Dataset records
-- ==== Sys2Proof/Machine/Proving.lean ====
section
/-! DEFINITION. The lamp prover's record keeping: proved states and runs (R127), usable readings (R128) and their judging (R129, R130),
the stop at a flash mode (R126), latched faults at an FCL (R131), and new tables (R125, R137). Its faults that carry an action are
raised in Reports.lean. -/

namespace Sys2Proof.Machine

/-- The proving record of channel `c`. -/
def State.proving (s : State) (c : Nat) : Proving := entryD s.prover.channels c Proving.reset

/-- Changes the proving record of channel `c`. -/
def changeProving (c : Nat) (f : Proving → Proving) (s : State) : State :=
  { s with prover.channels := changeEntry s.prover.channels c f }

/-- The output channels that are proved, in ascending number (R124). -/
def State.provedChannels (s : State) : List Nat := (numbers s.tables.outputs.length).filter s.tables.proved

/-- The latch of a channel is yes (R124). -/
def ChannelRec.latched (r : ChannelRec) : Bool := decide (r.latch = 1)

/-! ### Runs and proved states -/

/-- Removes both runs of a channel (R127). -/
def Proving.noRuns (x : Proving) : Proving := { x with outRun := none, foreignRun := none }

/-- The runs of each proved channel whose commanded state differs between two shown images are discarded (R127). -/
def discardChanged (before after : List Aspect) (s : State) : State :=
  eachOf s.provedChannels
    (fun c s =>
      let r := s.tables.output c
      if r.lamp (entryD before r.group.toNat .dark) = r.lamp (entryD after r.group.toNat .dark) then s
      else changeProving c Proving.noRuns s)
    s

/-- At the end of an apply frame, each proved channel on the branch takes the state that the drive frames for its image carried; a change
of the proved state discards the channel's runs (R127). An apply frame that was in transmission at a commit counts here like any other (log 46). -/
def takeApply (br : BranchId) (carried : List (Nat × List Lamp)) (s : State) : State :=
  eachOf s.provedChannels
    (fun c s =>
      let r := s.tables.output c
      if (s.tables.roleOn br r.station.toNat).isSome then
        match carried.find? (fun x => decide (x.1 = r.station.toNat)) with
        | some x =>
          let state := entry? x.2 r.output.toNat
          changeProving c
            (fun p => if p.proved = state then p else { p.noRuns with proved := state }) s
        | none => s
      else s)
    s

/-! ### Readings -/

/-- The lamp-out qualifier of a channel in ms (R124). -/
def ChannelRec.lampOutMs (r : ChannelRec) : Nat := r.lampOutQualifier.toNat * 100

/-- The foreign qualifier of a channel in ms (R124). -/
def ChannelRec.foreignMs (r : ChannelRec) : Nat := r.foreignQualifier.toNat * 10

/-- The settle time of the cabinet record in ms (R118). -/
def TableSet.settleMs (t : TableSet) : Nat := t.cabinet.settle.toNat * 10

/-- The last apply of a branch was sent at least the settle time ago (R118, R128). -/
def State.settled (s : State) (br : BranchId) : Bool :=
  match (s.branch br).lastApply with
  | some (_, sent) => decide (s.tables.settleMs ≤ (s.clock.now - sent).toNat)
  | none => false

/-- A lamp report may be used: the mode is a permit mode, it names the image of the last apply sent on its branch, and it comes at least
the settle time after that apply (R128). -/
def State.usable (s : State) (br : BranchId) (applied : Option Byte) : Bool :=
  s.control.mode.permit && s.settled br
    && (match (s.branch br).lastApply, applied with
      | some (image, _), some n => decide (n = image)
      | _, _ => false)

/-- What judging a reading decides about a fault of a channel. -/
inductive Finding where
  | nothing | qualified | ended
  deriving DecidableEq, Repr

/-- A usable reading of an ON channel (R129): the record after it, and whether LAMP_OUT is newly active or ends. -/
def judgeOn (r : ChannelRec) (current : Half) (now : Time) (x : Proving) : Proving × Finding :=
  let x := { x with last := some (current, now) }
  if x.lampOut then
    if r.onThreshold.toNat + r.hysteresis.toNat ≤ current.toNat then
      if r.latched then ({ x with lampOutReleased := true }, .nothing)
      else ({ x with lampOut := false }, .ended)
    else (x, .nothing)
  else if current.toNat < r.onThreshold.toNat then
    match x.outRun with
    | none => ({ x with outRun := some now }, .nothing)
    | some start =>
      if r.lampOutMs ≤ (now - start).toNat then
        ({ x with lampOut := true, lampOutReleased := false, outRun := none }, .qualified)
      else (x, .nothing)
  else ({ x with outRun := none }, .nothing)

/-- A reading releases an active FOREIGN_CURRENT: it lies below the off threshold less the hysteresis, or is 0 where that difference is 0
or less (R130). -/
def ChannelRec.releasesForeign (r : ChannelRec) (current : Half) : Bool :=
  if r.offThreshold.toNat ≤ r.hysteresis.toNat then decide (current = 0)
  else decide (current.toNat < r.offThreshold.toNat - r.hysteresis.toNat)

/-- A usable reading of an OFF channel (R130): the record after it, and whether FOREIGN_CURRENT is newly active or ends. -/
def judgeOff (r : ChannelRec) (current : Half) (now : Time) (x : Proving) : Proving × Finding :=
  let x := { x with last := some (current, now) }
  if x.foreign then
    if r.releasesForeign current then
      if r.latched then ({ x with foreignReleased := true }, .nothing)
      else ({ x with foreign := false }, .ended)
    else (x, .nothing)
  else if r.offThreshold.toNat ≤ current.toNat then
    match x.foreignRun with
    | none => ({ x with foreignRun := some now }, .nothing)
    | some start =>
      if r.foreignMs ≤ (now - start).toNat then
        ({ x with foreign := true, foreignReleased := false, foreignRun := none }, .qualified)
      else (x, .nothing)
  else ({ x with foreignRun := none }, .nothing)

/-- The judging of one channel's reading; a proved state of FLASH or NONE is not proved (R128). -/
def judgeReading (r : ChannelRec) (current : Half) (now : Time) (x : Proving) : Proving × Finding :=
  match x.proved with
  | some .on => judgeOn r current now x
  | some .off => judgeOff r current now x
  | _ => (x, .nothing)

/-- The fault that a finding about a channel concerns: LAMP_OUT for a channel proved ON, FOREIGN_CURRENT for one proved OFF. -/
def Proving.faultKind (x : Proving) : FaultKind := if x.proved = some .on then .lampOut else .foreignCurrent

/-- The red-failure condition of R134 for a group: it is shown STOP or PREPARE, and LAMP_OUT is active on every one of its red-proving
channels, of which it has at least one. -/
def State.redOut (s : State) (g : Nat) : Bool :=
  let reds :=
    (numberedEntries s.tables.outputs).filter (fun (_, r) =>
      r.used && decide (r.group.toNat = g) && decide (r.redProving = 1))
  (decide (s.shown g = .stop) || decide (s.shown g = .prepare)) && !reds.isEmpty
    && reds.all (fun (c, _) => (s.proving c).lampOut)

/-- RED_FAIL of group `g` is active. -/
def State.redFail (s : State) (g : Nat) : Bool := entryD s.prover.redFail g false

/-- Sets whether RED_FAIL of group `g` is active. -/
def setRedFail (active : Bool) (g : Nat) (s : State) : State :=
  { s with prover.redFail := changeEntry s.prover.redFail g (fun _ => active) }

/-- Ends RED_FAIL of a group where it is active (R134). -/
def endRedFail (g : Nat) (s : State) : State :=
  if s.redFail g then reportEnd .redFail (some g) (setRedFail false g s) else s

/-! ### The stop, the clear and new tables -/

/-- The stop of proving for one channel (R126): its runs go, an unlatched fault ends, and a latched one stays. -/
def stopChannel (c : Nat) (s : State) : State :=
  let x := s.proving c
  let unlatched := !(s.tables.output c).latched
  let s := changeProving c
    (fun p => { p.noRuns with lampOut := p.lampOut && !unlatched, foreign := p.foreign && !unlatched }) s
  let s := if x.lampOut && unlatched then reportEnd .lampOut (some c) s else s
  if x.foreign && unlatched then reportEnd .foreignCurrent (some c) s else s

/-- The channels that have a proving record. -/
def State.channelNumbers (s : State) : List Nat := numbers s.prover.channels.length

/-- The groups by number. -/
def groupNumbers : List Nat := numbers Config.groups

/-- The prover stops at an entry to FLASH or LOCKOUT from a permit mode (R126). Every live group is shown FLASH from the same event, so
every active RED_FAIL ends (R134). The ends are reported channel by channel, LAMP_OUT before FOREIGN_CURRENT, then RED_FAIL by group (log 44). -/
def stopProving (s : State) : State := eachOf groupNumbers endRedFail (eachOf s.channelNumbers stopChannel s)

/-- A latched active fault ends at an accepted FCL in a flash mode, and in a permit mode when its released mark is set (R131). -/
def State.clears (s : State) (released : Bool) : Bool := !s.control.mode.permit || released

/-- The lamp prover acts on the latched faults of a channel at an accepted FCL and reports the ends (R131), LAMP_OUT before FOREIGN_CURRENT
(log 44). -/
def clearChannel (c : Nat) (s : State) : State :=
  let x := s.proving c
  let latched := (s.tables.output c).latched
  let out := latched && x.lampOut && s.clears x.lampOutReleased
  let foreign := latched && x.foreign && s.clears x.foreignReleased
  let s := changeProving c
    (fun p =>
      { p with
        lampOut := p.lampOut && !out, lampOutReleased := p.lampOutReleased && !out
        foreign := p.foreign && !foreign, foreignReleased := p.foreignReleased && !foreign })
    s
  let s := if out then reportEnd .lampOut (some c) s else s
  if foreign then reportEnd .foreignCurrent (some c) s else s

/-- The groups in conflict with the group of a go lamp that are BLOCKED: the aspect engine re-evaluates them when the lamp's foreign current
ends (R37, R132). -/
def State.blockedBy (s : State) (c : Nat) : List Nat :=
  let r := s.tables.output c
  if r.goLamp then
    (s.tables.conflicting r.group.toNat).filter (fun g => decide ((s.group g).note = .blocked))
  else []

/-- Ends the faults of one channel that are active, latched or not (R137). -/
def endChannelFaults (c : Nat) (s : State) : State :=
  let x := s.proving c
  let s := if x.lampOut then reportEnd .lampOut (some c) s else s
  if x.foreign then reportEnd .foreignCurrent (some c) s else s

/-- The prover takes a new output map at the completion of a commit (R137): the ends of all active faults, channel by channel, LAMP_OUT before
FOREIGN_CURRENT, then RED_FAIL by group (log 44); then every record as after a reset. -/
def retableProver (s : State) : State :=
  { eachOf groupNumbers endRedFail (eachOf s.channelNumbers endChannelFaults s) with prover := Prover.reset }

end Sys2Proof.Machine
end

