/-! ### Frames from the controller -/

/-- Every frame but a forwarded one is answered: an image by an echo frame that shows the blocks as they stand, every other frame, also one of an
unknown kind, by a reply. That the answer is placed behind the alarms and detector reports of its event is the model's choice (log 18); what the queue
held before stands before them. The echo's worst action is that of the ACTIVE entries, or the report that the event made. -/
def Obligations.FramesAreAnswered : Prop :=
  ∀ s : State, listening s = true →
    (∀ (chain next : Half) (inhibit : Byte) (targets : BitVec 48), ∃ t e, ∃ made : List OutFrame,
        exec (.img chain next inhibit targets) s = .next t ∧ made.all isReport = true
          ∧ t.link = (made.foldl Link.accept s.link).accept (.ech e)
          ∧ e.reportsLost = (made.foldl Link.accept s.link).reportsLost
          ∧ e.mode = t.control.mode ∧ e.strikes = t.exchange.strikes ∧ e.imageNumber = t.engine.imageNumber
          ∧ e.groups = t.engine.groups.map (fun x => { shown := x.shown, note := x.note })
          ∧ e.topPlan = t.topPlan ∧ e.depth = t.preempt.stack.length ∧ e.pendingSet = t.pendingSet
          ∧ e.nestingLimit = t.preempt.nestingLimit
          ∧ e.tablesCorrected = t.store.tablesCorrected ∧ e.activeFaults = t.faults.activeCount
          ∧ (s.control.mode.permit = false → e.result = .mode)
          ∧ (s.control.mode.permit = true → s.exchange.expectedChain ≠ some chain → e.result = .chain)
          ∧ (s.control.mode.permit = true → s.exchange.expectedChain = some chain →
            ((next = chain ∨ ∃ g ∈ groupNumbers, targetCode targets g = 3) → e.result = .range)
              ∧ (next ≠ chain → (∀ g ∈ groupNumbers, targetCode targets g ≠ 3) →
                e.result = (if s.requestedConflict (targetsOf targets) then .conflict else .ok)))
          ∧ (∀ x ∈ t.faults.entries, x.active = true → x.action.code ≤ e.worst.code)
          ∧ (e.result = .chain ∨ e.result = .conflict → 1 ≤ e.worst.code)
          ∧ (noLampOut s = true → e.worst.code ≤ 1 ∨ ∃ x ∈ t.faults.entries, x.active = true ∧ x.action = e.worst))
      ∧ (∀ plan : Byte, ∃ t r, exec (.calCall plan) s = .next t ∧ answered s t (.rpl 0x11 r [])
          ∧ (s.control.mode.permit = false → r = .mode))
      ∧ (∀ plan request : Byte, ∃ t r, exec (.calCancel plan request) s = .next t
          ∧ answered s t (.rpl 0x11 r []) ∧ (s.control.mode.permit = false → r = .mode)
          ∧ (s.control.mode.permit = true → 1 < request.toNat → r = .range))
      ∧ (∀ cabinet generation chain : Half, ∃ t r, exec (.modRun cabinet generation chain) s = .next t
          ∧ answered s t (.rpl 0x12 r []) ∧ (s.control.mode ≠ .flash → r = .mode)
          ∧ (s.control.mode = .flash → s.storeBusy = true → r = .busy)
          ∧ (s.control.mode = .flash → s.storeBusy = false → s.store.active = none → r = .invalid)
          ∧ (s.control.mode = .flash → s.storeBusy = false → s.store.active.isSome = true →
            (cabinet ≠ s.tables.cabinet.number ∨ generation ≠ s.store.generation) → r = .mismatch))
      ∧ (∀ request : Byte, request ≠ 1 → ∃ t r, exec (.modFlash request) s = .next t
          ∧ answered s t (.rpl 0x12 r []) ∧ (s.control.mode = .loading → r = .mode)
          ∧ (s.control.mode ≠ .loading → r = .range))
      ∧ (∀ (table index : Byte) (content : List Byte), ∃ t r, exec (.twr table index content) s = .next t
          ∧ answered s t (.rpl 0x13 r []))
      ∧ (∀ table index copy : Byte, ∃ t r b, exec (.trd table index copy) s = .next t
          ∧ answered s t (.rpl 0x14 r b) ∧ (s.control.mode = .loading → r = .mode)
          ∧ (s.control.mode ≠ .loading → recordExists table index = false → r = .range)
          ∧ (s.control.mode ≠ .loading → 2 < copy.toNat → r = .range))
      ∧ (∃ t r b, exec .tcm s = .next t ∧ answered s t (.rpl 0x15 r b))
      ∧ (∃ t r, exec .tds s = .next t ∧ answered s t (.rpl 0x16 r []))
      ∧ (∀ (part : Byte) (first : Half), ∃ t r b, exec (.sta part first) s = .next t
          ∧ answered s t (.rpl 0x17 r b))
      ∧ (∃ t r b, exec .fcl s = .next t ∧ answered s t (.rpl 0x18 r b))
      ∧ (∀ kind : Byte, ∃ t, exec (.unknownKindFrame kind) s = .next t
          ∧ answered s t (.rpl kind .unknown []))

/-- An accepted image in RUNNING becomes the accepted image, advances the chain and the counter, sets the supervision timer and hands on the
inhibit mask; the mode stays. A changed mask makes the preemption unit consider taking: of the PENDING plans that the new mask leaves free, the one with
the smallest number is taken, and stays in DELAY unless it is a LEVEL plan whose source is inactive. -/
def Obligations.ImageAcceptedInRunning : Prop :=
  ∀ (chain next : Half) (inhibit : Byte) (targets : BitVec 48) (s : State), runningCalm s = true → s.hears = true →
    s.exchange.expectedChain = some chain → next ≠ chain → (∀ g ∈ groupNumbers, targetCode targets g ≠ 3) →
    s.requestedConflict (targetsOf targets) = false →
    ∃ t e, exec (.img chain next inhibit targets) s = .next t
      ∧ calmFrame
        { s with
          exchange :=
            { s.exchange with
              accepted := some { chain := chain, next := next, inhibit := inhibit, targets := targetsOf targets,
                                 time := s.clock.now }
              expectedChain := some next, imagesAccepted := s.exchange.imagesAccepted + 1
              supervision := some (.running (s.tables.cabinet.supervision.toNat * 10)) } } t
      ∧ t.preempt.inhibit = inhibit ∧ replied s t (.ech e) ∧ e.result = .ok
      ∧ (inhibit ≠ s.preempt.inhibit → s.preempt.stack.length < 4 → s.preempt.plans.length = 8 →
        ∀ p, (s.plan p).pending = true → mayTake s inhibit p = true →
          (∀ q, q < p → (s.plan q).pending = true → mayTake s inhibit q = false) → (s.tables.plan p).entryDelay ≠ 0 →
          ((s.tables.plan p).level = true → (s.plan p).active = true) →
          t.preempt.stack = pushed s p :: s.preempt.stack ∧ (t.plan p).pending = false)

/-- A refused image counts as refused and changes no mode, no chain, no accepted image and no timer. The first check that fails, of the mode,
the chain, the next chain and the targets' range, and the requested conflict, gives the result. A refusal with CHAIN or CONFLICT reports its occurrence,
which is listed ENDED with the action REPORT; in WARNING every refusal also reports the recurrence of SUPERVISION, and its own fault first (the model's
choice, log 52); a refusal with MODE, or with RANGE outside WARNING, reports nothing. -/
def Obligations.ImageRefused : Prop :=
  ∀ (chain next : Half) (inhibit : Byte) (targets : BitVec 48) (s : State), listening s = true →
    noLampOut s = true → s.control.mode ≠ .closing →
    (s.control.mode.permit = false ∨ s.exchange.expectedChain ≠ some chain ∨ next = chain
      ∨ (∃ g ∈ groupNumbers, targetCode targets g = 3) ∨ s.requestedConflict (targetsOf targets) = true) →
    ∃ t e, exec (.img chain next inhibit targets) s = .next t
      ∧ calmFrame { s with exchange.imagesRefused := s.exchange.imagesRefused + 1 } t
      ∧ replied s t (.ech e)
      ∧ (s.control.mode.permit = false → e.result = .mode)
      ∧ (s.control.mode.permit = true → s.exchange.expectedChain ≠ some chain → e.result = .chain)
      ∧ (s.control.mode.permit = true → s.exchange.expectedChain = some chain →
        (next = chain ∨ ∃ g ∈ groupNumbers, targetCode targets g = 3) → e.result = .range)
      ∧ (s.control.mode.permit = true → s.exchange.expectedChain = some chain → next ≠ chain →
        (∀ g ∈ groupNumbers, targetCode targets g ≠ 3) → e.result = .conflict)
      ∧ (s.preempt.stack.length ≤ 4 → faultLaw s = true → s.faults.entries.length < 31 →
        (e.result = .chain → notActive s .chain none → listed t .chain none false .report)
          ∧ (e.result = .conflict → notActive s .requestedConflict none → listed t .requestedConflict none false .report)
          ∧ (s.control.mode = .warning → listed t .supervision none true .report))
      ∧ (s.preempt.stack.length ≤ 4 → (∀ g, s.redFail g = false) →
        t.faults = (refusalReported e.result s).faults)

■ **PROBLEM DETAILS**:
Lines to set down from above: the line with "else changeProving c Proving.noRuns s)", the line with "if (s.tables.roleOn br", and every line between, each exactly as written.

■ **WRITTEN REPLY**:
      else changeProving c Proving.noRuns s)
    s

/-- At the end of an apply frame, each proved channel on the branch takes the state that the drive frames for its image carried; a change
of the proved state discards the channel's runs (R127). An apply frame that was in transmission at a commit counts here like any other (log 46). -/
def takeApply (br : BranchId) (carried : List (Nat × List Lamp)) (s : State) : State :=
  eachOf s.provedChannels
    (fun c s =>
      let r := s.tables.output c
      if (s.tables.roleOn br r.station.toNat).isSome then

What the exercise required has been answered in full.